START Given data

-- ==== Sys2Proof/Syntax.lean ====
section
/-! DEFINITION. The commands of the FS-24: one constructor for each row of spec/opcode_table.json, with the row's
operands. The table gives no bits, so the operands are what the row's rule says the step carries. -/

namespace Sys2Proof

/-- The sense of an edge of the mark-sensor input (R15, R18). -/
inductive EdgeSense where
  | rising
  | falling
  deriving DecidableEq, Repr

/-- The steps of the FS-24. `bytes` are the bytes received on the named input since its last step, without the
closing sequence that the step itself stands for (assumption 10). A host command carries the port and the tag of
its frame (R172) and the fields of its payload (R178). -/
inductive Instr where
  /-- POWER_ON_RESET (R2, R41): the A/B inputs and the carriers as they stand at the reset. -/
  | powerOnReset (a b : Bool) (carriers : Quad Bool)
  /-- ENCODER_TRANSITION (R1): the new state of the encoder inputs. -/
  | encoderTransition (a b : Bool)
  /-- MARK_EDGE (R18): an edge of the mark-sensor input. -/
  | markEdge (edge : EdgeSense)
  /-- CARRIER_GAINED (R41). -/
  | carrierGained (h : HeadNo)
  /-- CARRIER_LOST (R41): `bytes` were received before the loss. -/
  | carrierLost (h : HeadNo) (bytes : List Byte)
  /-- HEAD_FRAME (R40): `bytes`, then a closing delimiter. -/
  | headFrame (h : HeadNo) (bytes : List Byte)
  /-- HEAD_FRAME_ABORT (R36): `bytes`, then the abort sequence. -/
  | headFrameAbort (h : HeadNo) (bytes : List Byte)
  /-- ENGINE_TAKE_LINE (R61). -/
  | engineTakeLine
  /-- LINE_PUBLISH (R78). -/
  | linePublish
  /-- STOP_COMPLETE (R171). -/
  | stopComplete
  /-- EDIT_EXPIRY (R162). -/
  | editExpiry
  /-- STATION_FRAME (R173): `bytes`, then a closing delimiter. -/
  | stationFrame (p : PortNo) (bytes : List Byte)
  /-- STATION_FRAME_ABORT (R36, R173): `bytes`, then the abort sequence. -/
  | stationFrameAbort (p : PortNo) (bytes : List Byte)
  /-- FRAME_TIMEOUT (R174): `bytes`, then the 50 ms limit runs out. -/
  | frameTimeout (p : PortNo) (bytes : List Byte)
  /-- RESPONSE_SENT (R175). -/
  | responseSent (p : PortNo)
  /-- IDENT (R179). -/
  | ident (p : PortNo) (tag : Byte)
  /-- STATUS (R180). -/
  | status (p : PortNo) (tag : Byte)
  /-- ACK_ATTN (R183). -/
  | ackAttn (p : PortNo) (tag : Byte)
  /-- END_SERVICE (R183). -/
  | endService (p : PortNo) (tag : Byte)
  /-- ARM (R170). -/
  | arm (p : PortNo) (tag : Byte)
  /-- DISARM (R171). -/
  | disarm (p : PortNo) (tag : Byte)
  /-- RESET_POSITION (R13). -/
  | resetPosition (p : PortNo) (tag : Byte)
  /-- CLAIM_EDIT (R162). -/
  | claimEdit (p : PortNo) (tag : Byte)
  /-- RELEASE_EDIT (R162). -/
  | releaseEdit (p : PortNo) (tag : Byte)
  /-- STAGE_WRITE (R163). -/
  | stageWrite (p : PortNo) (tag sec entry : Byte) (data : List Byte)
  /-- STAGE_READ (R163). -/
  | stageRead (p : PortNo) (tag sec entry : Byte)
  /-- ACTIVE_READ (R163). -/
  | activeRead (p : PortNo) (tag sec entry : Byte)
  /-- COMMIT (R164). -/
  | commit (p : PortNo) (tag : Byte)
  /-- CANCEL_PENDING (R166). -/
  | cancelPending (p : PortNo) (tag : Byte)
  /-- FETCH (R145). -/
  | fetch (p : PortNo) (tag count : Byte)
  /-- SEEK (R147). -/
  | seek (p : PortNo) (tag target : Byte) (seq : BitVec 32)
  /-- SUBSCRIBE (R148). -/
  | subscribe (p : PortNo) (tag classes : Byte) (watermark : BitVec 16) (enable : Byte)
  /-- READ_CELLS (R97). -/
  | readCells (p : PortNo) (tag : Byte) (first : BitVec 16) (count : Byte)
  /-- READ_CANDIDATES (R114). -/
  | readCandidates (p : PortNo) (tag : Byte)
  /-- READ_STREAKS (R135). -/
  | readStreaks (p : PortNo) (tag : Byte)
  /-- RESYNC_HEAD (R47). -/
  | resyncHead (p : PortNo) (tag head : Byte)
  /-- FORCE_MARK (R157). -/
  | forceMark (p : PortNo) (tag marker : Byte) (distance : BitVec 16)
  deriving DecidableEq, Repr

end Sys2Proof
end

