-- ==== Sys2Proof/Machine/Flags.lean ====
section
/-! DEFINITION. The set and flag bytes of the manual (R138, R178) and the ranks of attention causes (R181, R182). -/

namespace Sys2Proof.Machine

/-- A byte with the given bits, bit 0 first. -/
def bitsByte (bits : List Bool) : List Byte :=
  be 1 (bits.foldr (fun b acc => acc * 2 + (if b then 1 else 0)) 0)

/-- A set of heads: bit h set for head h (R178). -/
def headSetByte (s : Quad Bool) : List Byte := bitsByte s.toList

/-- The subscription classes of a set byte; bits 4 to 7 are not examined (R178). -/
def ClassSet.ofByte (b : Byte) : ClassSet := ⟨b.getLsbD 0, b.getLsbD 1, b.getLsbD 2, b.getLsbD 3⟩

/-- The attention causes of a set byte; bits 4 to 7 are not examined (R178). -/
def CauseSet.ofByte (b : Byte) : CauseSet := ⟨b.getLsbD 0, b.getLsbD 1, b.getLsbD 2, b.getLsbD 3⟩

/-- A set of attention causes as a byte; bits 4 to 7 are 0 (R178). -/
def CauseSet.toByte (s : CauseSet) : List Byte := bitsByte [s.alert, s.streak, s.pinhole, s.data]

/-- The empty set of causes. -/
def CauseSet.empty : CauseSet := ⟨false, false, false, false⟩

/-- The set holds the cause. -/
def CauseSet.has (s : CauseSet) : Cause → Bool
  | .alert => s.alert
  | .streak => s.streak
  | .pinhole => s.pinhole
  | .data => s.data

/-- The set with the cause put in or taken out. -/
def CauseSet.put (s : CauseSet) (c : Cause) (x : Bool) : CauseSet :=
  match c with
  | .alert => { s with alert := x }
  | .streak => { s with streak := x }
  | .pinhole => { s with pinhole := x }
  | .data => { s with data := x }

/-- The causes that are in both sets. -/
def CauseSet.inter (s t : CauseSet) : CauseSet :=
  ⟨s.alert && t.alert, s.streak && t.streak, s.pinhole && t.pinhole, s.data && t.data⟩

/-- The highest-ranked cause of the set (R181). -/
def CauseSet.highest (s : CauseSet) : Option Cause :=
  if s.alert then some .alert
  else if s.streak then some .streak
  else if s.pinhole then some .pinhole
  else if s.data then some .data
  else none

/-- The rank of a cause, 1 the highest (R181); also its code in a response (R178). -/
def Cause.rank : Cause → Nat
  | .alert => 1
  | .streak => 2
  | .pinhole => 3
  | .data => 4

/-- The level of ATNn (R182): a cause is pending, and none is in service or the highest pending one ranks above
every cause in service. -/
def attentionLevel (causes service : CauseSet) : Bool :=
  match causes.highest with
  | none => false
  | some c =>
    match service.highest with
    | none => true
    | some d => decide (c.rank < d.rank)

/-- The line carries the lead flag (R72). -/
def Zone.hasLead : Zone → Bool
  | .lead | .leadTrail => true
  | .body | .trail | .gap | .unknown => false

/-- The line carries the trail flag (R72). -/
def Zone.hasTrail : Zone → Bool
  | .trail | .leadTrail => true
  | .body | .lead | .gap | .unknown => false

/-- The line is coated (R72). -/
def Zone.coated : Zone → Bool
  | .body | .lead | .trail | .leadTrail => true
  | .gap | .unknown => false

/-- The flags byte of a PINHOLE record (R138). -/
def PinFlags.bits (f : PinFlags) : List Bool :=
  [f.sat, f.edge, f.lead, f.trail, f.held, f.long, f.split, f.cut]

end Sys2Proof.Machine
end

END Given data

[Problem to work on]
Copy range, inclusive: the line holding "(seq : BitVec 32)" to the line holding "READ_CANDIDATES (R114). -/". Reproduce exactly those lines of the records above and no others.

[Exercise output]
  | seek (p : PortNo) (tag target : Byte) (seq : BitVec 32)
  /-- SUBSCRIBE (R148). -/
  | subscribe (p : PortNo) (tag classes : Byte) (watermark : BitVec 16) (enable : Byte)
  /-- READ_CELLS (R97). -/
  | readCells (p : PortNo) (tag : Byte) (first : BitVec 16) (count : Byte)
  /-- READ_CANDIDATES (R114). -/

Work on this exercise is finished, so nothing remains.